Past informs present in Blue-Collar Conservatism: Frank Rizzo’s Philadelphia and Populist Politics. Centering on the 1960s and ‘70s, author Timothy J. Lombardo concludes that Frank Rizzo’s career was fueled by the emergence of white working-class voters energized by pride, fear, anger, and often racism. An Italian-American son of South Philadelphia who became police commissioner and a two-term mayor, Rizzo understood their perspective, cultivated their trust, and became their hero.

Lombardo details the confluence of political and social currents to make the case that what happened a half-century ago in Philadelphia has much in common with what’s happening now across the nation.

A city of neighborhoods, for better and worse

Cities declined in the second half of the 20th century, losing jobs and population and experiencing rising poverty and crime.
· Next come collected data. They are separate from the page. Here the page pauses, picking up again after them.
theorem State.declBoundary_keeps {M : Nat} {z s : State} (hz : Keeps M z s) (hM : 0x1000000000000002 ||| M = M) :
    Keeps M z (State.declBoundary s) := by
  unfold State.declBoundary
  try dsimp only
  with_reducible repeat' first
    | assumption | apply State.setFld_keeps | apply Keeps.ite | (apply Keeps.foldl; intro _ _ _)
  all_goals first
    | exact sub_mask rfl hM | exact InMask.auto

theorem State.netBoundary_keeps {M : Nat} {z s : State} (hz : Keeps M z s) (hM : 0x17ffffffe0000000002 ||| M = M) :
    Keeps M z (State.netBoundary s) := by
  unfold State.netBoundary
  try dsimp only
  with_reducible repeat' first
    | assumption | apply State.tileBoundary_keeps | apply State.setFld_keeps | apply Keeps.ite
    | (apply Keeps.foldl; intro _ _ _)
  all_goals first
    | exact sub_mask rfl hM | exact InMask.auto

theorem State.tiersBoundary_keeps {M : Nat} {z s : State} (hz : Keeps M z s) (hM : 0x20000004402 ||| M = M) :
    Keeps M z (State.tiersBoundary s) := by
  unfold State.tiersBoundary
  try dsimp only
  with_reducible repeat' first
    | assumption | apply State.milestone_keeps | apply Keeps.ite
  all_goals exact sub_mask rfl hM

theorem State.loadBoundary_keeps {M : Nat} {z s : State} (hz : Keeps M z s) (hM : 0x1000000000 ||| M = M) :
    Keeps M z (State.loadBoundary s) := by
  unfold State.loadBoundary
  try dsimp only
  with_reducible repeat' first
    | assumption | apply State.loadMap_keeps | apply Keeps.ite | split
  all_goals exact sub_mask rfl hM

theorem State.regionsBoundary_keeps {M : Nat} {z s : State} (hz : Keeps M z s) (hM : 0x1002501000400202 ||| M = M) :
    Keeps M z (State.regionsBoundary s) := by
  unfold State.regionsBoundary
  try dsimp only
  with_reducible repeat' first
    | assumption | apply State.fenceRegion_keeps | apply Keeps.ite | (apply Keeps.foldl; intro _ _ _) | split
  all_goals first
    | exact sub_mask rfl hM | exact InMask.auto

theorem State.carveBoundary_keeps {M : Nat} {z s : State} {before : State} {i : Nat} (hz : Keeps M z s) (hM : 0x400000
    ||| M = M) :
    Keeps M z (State.carveBoundary before s i) := by
  unfold State.carveBoundary
  try dsimp only
  with_reducible repeat' first
    | assumption | apply State.setFrame_keeps | apply Keeps.ite | (apply Keeps.foldl; intro _ _ _) | split
  all_goals exact sub_mask rfl hM

theorem State.blocksBoundary_keeps {M : Nat} {z s : State} {before : State} {due : List Nat} (hz : Keeps M z s) (hM
    : 0x17ffffffe72fff5d69e ||| M = M) :
    Keeps M z (State.blocksBoundary before due s) := by
  unfold State.blocksBoundary
  try dsimp only
  with_reducible repeat' first
    | assumption | apply State.thermBoundary_keeps | apply State.ledgerBoundary_keeps
    | apply State.flowBoundary_keeps | apply State.liveBoundary_keeps | apply State.pumpBoundary_keeps
    | apply State.batchBoundary_keeps | apply State.lwlBoundary_keeps | apply State.watchPeers_keeps
    | apply State.collTick_keeps | apply State.fmapBoundary_keeps | apply State.linksBoundary_keeps
    | apply State.unitsBoundary_keeps | apply State.portsBoundary_keeps | apply State.declBoundary_keeps
    | apply State.netBoundary_keeps | apply State.tiersBoundary_keeps | apply State.loadBoundary_keeps
    | apply State.regionsBoundary_keeps | apply State.carveBoundary_keeps | apply Keeps.ite | split
  all_goals first
    | exact sub_mask rfl hM | exact InMask.auto
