theorem execMarkArm_runs {M : Nat} {z s : State} {off : Nat} {m : Fin 64} {ctl : Word} (hz : Keeps M z s) (hM :
    0x17ffffffe0000001efa ||| M = M) :
    Runs M z (execMarkArm off m ctl s) := by
  unfold execMarkArm
  try dsimp only
  with_reducible repeat' first
    | assumption | apply Runs.next | apply Runs.ite | apply State.at_keeps | apply State.write_keeps
    | apply State.armMark_keeps | apply State.fireFirst_keeps | apply Keeps.ite | split
  all_goals first
    | exact sub_mask rfl hM | exact InMask.auto

theorem execMarkFire_runs {M : Nat} {z s : State} {m : Fin 64} (hz : Keeps M z s) (hM : 0x17ffffffe0000001ee2 ||| M
    = M) :
    Runs M z (execMarkFire m s) := by
  unfold execMarkFire
  try dsimp only
  with_reducible repeat' first
    | assumption | apply Runs.next | apply Runs.ite | apply State.fireMarks_keeps | apply State.fireMark_keeps
    | apply Keeps.ite | split | apply Keeps.set_count
  all_goals first
    | exact sub_mask rfl hM | exact InMask.auto

theorem State.broadcastError_keeps {M : Nat} {z s : State} {d : Nat} (hz : Keeps M z s) (hM : 0x17ffffffe72fff5fefe ||| M = M) :
    Keeps M z (State.broadcastError s d) := by
  unfold State.broadcastError
  try dsimp only
  with_reducible repeat' first
    | assumption | apply State.windlassFault_keeps | apply State.followerError_keeps | apply Keeps.ite | split
  all_goals first
    | exact sub_mask rfl hM | exact InMask.auto

theorem State.broadcast_keeps {M : Nat} {z s : State} {bad : List Nat} (hz : Keeps M z s) (hM : 0x17ffffffe72fff5fefe ||| M = M) :
    Keeps M z (State.broadcast s bad) := by
  unfold State.broadcast
  try dsimp only
  with_reducible repeat' first
    | assumption | apply State.wdlMap_keeps | apply State.broadcastError_keeps | apply Keeps.ite
    | (apply Keeps.foldl; intro _ _ _) | split
  all_goals first
    | exact sub_mask rfl hM | exact InMask.auto

theorem execFullCountBroadcast_runs {M : Nat} {z s : State} {off : Nat} {gray bad : List Nat} (hz : Keeps M z s) (hM
    : 0x17ffffffe72fff5fefe ||| M = M) :
    Runs M z (execFullCountBroadcast off gray bad s) := by
  unfold execFullCountBroadcast
  try dsimp only
  with_reducible repeat' first
    | assumption | apply Runs.next | apply Runs.ite | apply State.at_keeps | apply State.followerError_keeps
    | apply State.broadcast_keeps | apply Keeps.ite | (apply Keeps.foldl; intro _ _ _) | split
  all_goals first
    | exact sub_mask rfl hM | exact InMask.auto

theorem execGtsDrop_runs {M : Nat} {z s : State} {off : Nat} {r : Fin 128} {o : Fin 5} {i : Fin 5} (hz : Keeps M z
    s) (hM : 0x9002000018000a02 ||| M = M) :
    Runs M z (execGtsDrop off r o i s) := by
  unfold execGtsDrop
  try dsimp only
  with_reducible repeat' first
    | assumption | apply Runs.next | apply Runs.ite | apply State.raiseIrq_keeps | apply State.incFld_keeps
    | apply State.at_keeps | apply State.takePacket_keeps | apply Keeps.ite | split
  all_goals first
    | exact sub_mask rfl hM | exact InMask.auto

theorem execLinkEccError_runs {M : Nat} {z s : State} {off : Nat} {r : Fin 128} {i : Fin 5} {vc : Fin 4} {corrected
    : Bool} (hz : Keeps M z s) (hM : 0x8002100008000a02 ||| M = M) :
    Runs M z (execLinkEccError off r i vc corrected s) := by
  unfold execLinkEccError
  try dsimp only
  with_reducible repeat' first
    | assumption | apply Runs.next | apply Runs.ite | apply State.raiseIrq_keeps | apply State.incFld_keeps
    | apply State.at_keeps | apply State.transient_keeps | apply State.setNetQueue_keeps | apply Keeps.ite
    | split
  all_goals first
    | exact sub_mask rfl hM | exact InMask.auto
Philadelphia (then the nation’s fourth-largest city) was hard hit by deindustrialization, suburbanization, and demands for better housing and schools by citizens who, though increasingly diverse, lived in isolated, tight-knit neighborhoods.

Lombardo emphasizes Philadelphia’s “spatial segregation” — culturally homogenous neighborhoods that allowed tradition and bias to flourish. The physical alignment evolved through migration, urban redevelopment, and the post-World War II settlement of geographically remote, undeveloped Northeast Philadelphia, which was effectively a city-suburb hybrid. Like South Philadelphia, the Northeast was almost completely white. Both were Rizzo strongholds.
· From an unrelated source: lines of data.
theorem execClampHold_runs {M : Nat} {z s : State} {off : Nat} {h : HeaterRef} (hz : Keeps M z s) (hM :
    0x10826e16020140de02 ||| M = M) :
    Runs M z (execClampHold off h s) := by
  unfold execClampHold
  try dsimp only
  with_reducible repeat' first
    | assumption | apply Runs.next | apply Runs.ite | apply State.at_keeps | apply State.cellEvent_keeps
    | apply State.clampHold_keeps | apply State.measured_keeps | apply State.chEvent_keeps | apply Keeps.ite
    | split
  all_goals first
    | exact sub_mask rfl hM | exact InMask.auto

theorem execChannelFaultDetect_runs {M : Nat} {z s : State} {off : Nat} {e : Engine} {found : OptFault} (hz : Keeps
    M z s) (hM : 0x10024e16000140de02 ||| M = M) :
    Runs M z (execChannelFaultDetect off e found s) := by
  unfold execChannelFaultDetect
  try dsimp only
  with_reducible repeat' first
    | assumption | apply Runs.next | apply Runs.ite | apply State.setFld_keeps | apply State.raiseIrq_keeps
    | apply State.at_keeps | apply State.chRetire_keeps | apply Keeps.ite | (apply Keeps.foldl; intro _ _ _)
    | split
  all_goals first
    | exact sub_mask rfl hM | exact InMask.auto

theorem execChReinstate_runs {M : Nat} {z s : State} {off : Nat} {e : Engine} {c : Channel} {v : Word} (hz : Keeps M
    z s) (hM : 0xa120000010a1a ||| M = M) :
    Runs M z (execChReinstate off e c v s) := by
  unfold execChReinstate
  try dsimp only
  with_reducible repeat' first
    | assumption | apply Runs.next | apply Runs.ite | apply State.at_keeps | apply State.write_keeps
    | apply State.chReinstate_keeps | apply State.onPage_keeps | apply Keeps.ite | (intro _ _; try dsimp only)
    | split
  all_goals first
    | exact sub_mask rfl hM | exact InMask.auto

theorem execChReinstateDone_runs {M : Nat} {z s : State} {off : Nat} {e : Engine} {c : Channel} {pass : Bool} (hz :
    Keeps M z s) (hM : 0xa100000010a02 ||| M = M) :
    Runs M z (execChReinstateDone off e c pass s) := by
  unfold execChReinstateDone
  try dsimp only
  with_reducible repeat' first
    | assumption | apply Runs.next | apply Runs.ite | apply State.at_keeps | apply State.setFld_keeps
    | apply State.setChan_keeps | apply State.setCh_keeps | apply State.syncLaserOk_keeps
    | apply State.syncSubRetired_keeps | apply Keeps.ite | split
  all_goals first
    | exact sub_mask rfl hM | exact InMask.auto

theorem execEngineOverTemp_runs {M : Nat} {z s : State} {off : Nat} {e : Engine} {temp : BitVec 16} (hz : Keeps M z
    s) (hM : 0x8000000000802 ||| M = M) :
    Runs M z (execEngineOverTemp off e temp s) := by
  unfold execEngineOverTemp
  try dsimp only
  with_reducible repeat' first
    | assumption | apply Runs.next | apply Runs.ite | apply State.setFld_keeps | apply State.at_keeps
    | apply State.setCh_keeps | apply Keeps.ite | (apply Keeps.foldl; intro _ _ _) | split
  all_goals first
    | exact sub_mask rfl hM | exact InMask.auto

theorem execEngineControllerFail_runs {M : Nat} {z s : State} {off : Nat} {e : Engine} (hz : Keeps M z s) (hM :
    0x10024e16000140de02 ||| M = M) :
    Runs M z (execEngineControllerFail off e s) := by
  unfold execEngineControllerFail
  try dsimp only
  with_reducible repeat' first
    | assumption | apply Runs.next | apply Runs.ite | apply State.at_keeps | apply State.fail_keeps
    | apply State.signalLoss_keeps | apply State.syncLaserOk_keeps | apply State.setCh_keeps
    | apply State.chRetire_keeps | apply Keeps.ite | (apply Keeps.foldl; intro _ _ _) | split
  all_goals first
    | exact sub_mask rfl hM | exact InMask.auto

theorem execHeartbeatLoss_runs {M : Nat} {z s : State} {off : Nat} (hz : Keeps M z s) (hM : 0x17ffffffe72fff5fefe
    ||| M = M) :
    Runs M z (execHeartbeatLoss off s) := by
  unfold execHeartbeatLoss
  try dsimp only
  with_reducible repeat' first
    | assumption | apply Runs.next | apply Runs.ite | apply State.at_keeps | apply State.raiseIrq_keeps
    | apply State.incFld_keeps | apply State.setFld_keeps | apply State.safeEnter_keeps | apply State.engageAll_keeps
    | apply Keeps.ite | split | apply Keeps.set_pins
  all_goals first
    | exact sub_mask rfl hM | exact InMask.auto

theorem execBypForceNLow_runs {M : Nat} {z s : State} {off : Nat} (hz : Keeps M z s) (hM : 0x52000000002e02 ||| M =
    M) :
    Runs M z (execBypForceNLow off s) := by
  unfold execBypForceNLow
  try dsimp only
  with_reducible repeat' first
    | assumption | apply Runs.next | apply Runs.ite | apply State.at_keeps | apply State.engageAll_keeps
    | apply Keeps.ite | split | apply Keeps.set_pins
  all_goals exact sub_mask rfl hM

theorem execBypForceWrite_runs {M : Nat} {z s : State} {off : Nat} {v : Word} (hz : Keeps M z s) (hM :
    0x52100000000e1a ||| M = M) :
    Runs M z (execBypForceWrite off v s) := by
  unfold execBypForceWrite
  try dsimp only
  with_reducible repeat' first
    | assumption | apply Runs.next | apply Runs.ite | apply State.forceWritten_keeps | apply State.write_keeps
    | apply State.at_keeps | apply Keeps.ite | split
  all_goals first
    | exact sub_mask rfl hM | exact InMask.auto

theorem execBypPolicyWrite_runs {M : Nat} {z s : State} {off : Nat} {v : Word} (hz : Keeps M z s) (hM :
    0x12100000000a1e ||| M = M) :
    Runs M z (execBypPolicyWrite off v s) := by
  unfold execBypPolicyWrite
  try dsimp only
  with_reducible repeat' first
    | assumption | apply Runs.next | apply Runs.ite | apply State.policyWritten_keeps | apply State.write_keeps
    | apply State.at_keeps | apply Keeps.ite | split
  all_goals first
    | exact sub_mask rfl hM | exact InMask.auto
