-- ==== Sys2Proof/Tests/Slice0.lean ====
section
/-!
SUPPORT. The author's own tests: ill-formed commands refused, values that the spec's worked cases give, and for every statement
with conditions a state and operands that meet them.
-/

namespace Sys2Proof.Tests

open Sys2Proof Sys2Proof.Machine

set_option Elab.async false
set_option linter.unusedVariables false

/-! ### Well-formed commands -/

/-- An offset outside the turn is refused. -/
theorem test_wf_offset : (Instr.lrefLoss 65536).wellFormed = false := by decide

/-- The last offset of a turn is not. -/
theorem test_wf_last_offset : (Instr.lrefLoss 65535).wellFormed = true := by decide

/-- A command with no offset is well-formed. -/
theorem test_wf_no_offset : (Instr.turnBoundary ⟨[], 0, 0, 0⟩).wellFormed = true := by decide

/-- A request longer than 64 KiB is refused. -/
theorem test_wf_data : (Instr.secRandom 0 .firmware (List.replicate 65537 0)).wellFormed = false := by
  have h : (Instr.secRandom 0 .firmware (List.replicate 65537 0)).dataLen = 65537 := List.length_replicate
  unfold Instr.wellFormed Instr.dataOk
  rw [h]
  decide

/-- The table gives no row bits, so no word spells a command. -/
theorem test_no_word : decodeTableWord 32 0 = none := by decide

/-! ### Worked cases of the spec -/

/-- Chapter 3: tile 17's UNIT_REQ is at BAR offset 0x0061_1010. -/
theorem test_tile17_address : regKey (Pg.tile 17) 0x010 = 0x00611010 := by decide

/-- Chapter 5, R209: heater 5 of a line engine with its neighbours' coefficients at 0x0A3D. -/
theorem test_heater_drive :
    let s := ([(F.OPE_XT_CTL_XT_EN, 1), (F.OPE_XT_CTL_BAND, 1), (⟨0x450, 0, 16⟩, 0x0A3D), (⟨0x450, 16, 16⟩, 0x0A3D),
      (F.OPE_HTR_b0 4, 18000), (F.OPE_HTR_b0 5, 20000), (F.OPE_HTR_b0 6, 22000)] : List (Fld × Nat)).foldl
      (fun (t : State) e => t.setFld (Pg.ope 1) e.1 e.2) State.reset
    ({ s with force := s.regs } : State).drive 1 5 = 16801 := by decide +kernel

/-- Chapter 11, R466: column 5 of the worked case saturates. -/
theorem test_requantise_sat : toInt 0x01 true (Fl.mul (Fl.ofInt 1234567 0) ⟨false, 19661, -24⟩) (-3) = ⟨127, true, false⟩ := by
  decide +kernel

/-- Chapter 11, R466: column 6 does not. -/
theorem test_requantise : toInt 0x01 true (Fl.mul (Fl.ofInt (-41000) 0) ⟨false, 19661, -24⟩) (-3) = ⟨205, false, false⟩ := by
  decide +kernel

/-- Chapter 11, R457: three Lightwell samples. -/
theorem test_lightwell_samples :
    (lwsValue 200 12 0x0A00).rne = 118 ∧ (lwsValue 3 12 0x0A00).rne = -6 ∧
      (satInt 8 false (lwsValue 255 12 0x0C00).rne) = (127, true) := by decide +kernel

/-- Chapter 14: 420 W, a floor of 270 W, a debt of 1,240 µJ repaid at 100 µJ a turn give a pool of 1,584,896 lu. -/
theorem test_ledger_pool :
    let s := ([(F.NRG_FLOOR_STATIC, 205), (F.NRG_FLOOR_T01, 65), (F.NRG_DEBT, 1240), (F.NRG_REPAY, 100), (F.NRG_CAP, 420),
      (F.HDR_UNIT_STATE_STATE, uActive)] :
      List (Fld × Nat)).foldl (fun (t : State) e => t.setFld Pg.nrg e.1 e.2) State.reset
    let t := ({ s with force := s.regs } : State).ledgerBoundary
    t.fld Pg.nrg F.NRG_DEBT = 1140 ∧ t.fld Pg.nrg F.NRG_POOL = 1584896 ∧ t.fld Pg.nrg F.NRG_TURN_UJ_b0 = 17616 ∧
      t.fld Pg.nrg F.NRG_TURN_UJ_b16 = 11325 := by decide +kernel

/-- Chapter 23: IDCODE at stepping A. -/
theorem test_idcode : State.reset.idcode = 0x0096454F := by decide +kernel

/-- R290: the check value of CRC-32C over the nine characters 1 to 9. -/
theorem test_crc32c : crc32c [0x31, 0x32, 0x33, 0x34, 0x35, 0x36, 0x37, 0x38, 0x39] = 0xE3069283 := by decide +kernel

/-! ### States that the conditions of statements ask for -/

/-- The count running. -/
def runUp : State := { State.reset with wdl := { State.reset.wdl with stopped := false } }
“Northeast Philadelphia neighborhoods were less likely to identify with a single ethnic group, but a white ethnicity remained a central feature,” Lombardo writes. Residents expressed their blue-collar pride with “a defensive and exclusionary position” and believed that “outsiders and newcomers would not take the same pride in their home and environment . . . especially when the proposed newcomers were from different racial backgrounds.”

‘Blue-Collar Conservatism’ shows Frank Rizzo addressing a South Philly crowd in 1975. (Image courtesy of Special Collections Research Center at Temple.)
‘Blue-Collar Conservatism’ shows Frank Rizzo addressing a South Philly crowd in 1975. (Image courtesy of Special Collections Research Center at Temple.)

Neighborhood insularity meant that many Philadelphians lived, worked, worshipped, and attended school with people just like themselves. Added to ongoing segregation in unions, professions, and community activities such as the Mummers parade, it led to polarization on issues like public housing, school integration, and law enforcement.

Revering the police

The struggle between liberalism and conservatism in the city also played out in the Philadelphia Police Department, where progressive law-enforcement proponents eventually lost out to the authoritarian approach Rizzo embodied.

As civil unrest grew, African Americans bore the brunt of crackdowns delivered by a police force that was still mostly white and male. Anger and resentment spiraled, leading to increasingly violent clashes.

Rizzo, a second-generation officer, reflexively defended cops on the street. Blue-collar conservatives who supported Rizzo as commissioner and mayor were strong police allies.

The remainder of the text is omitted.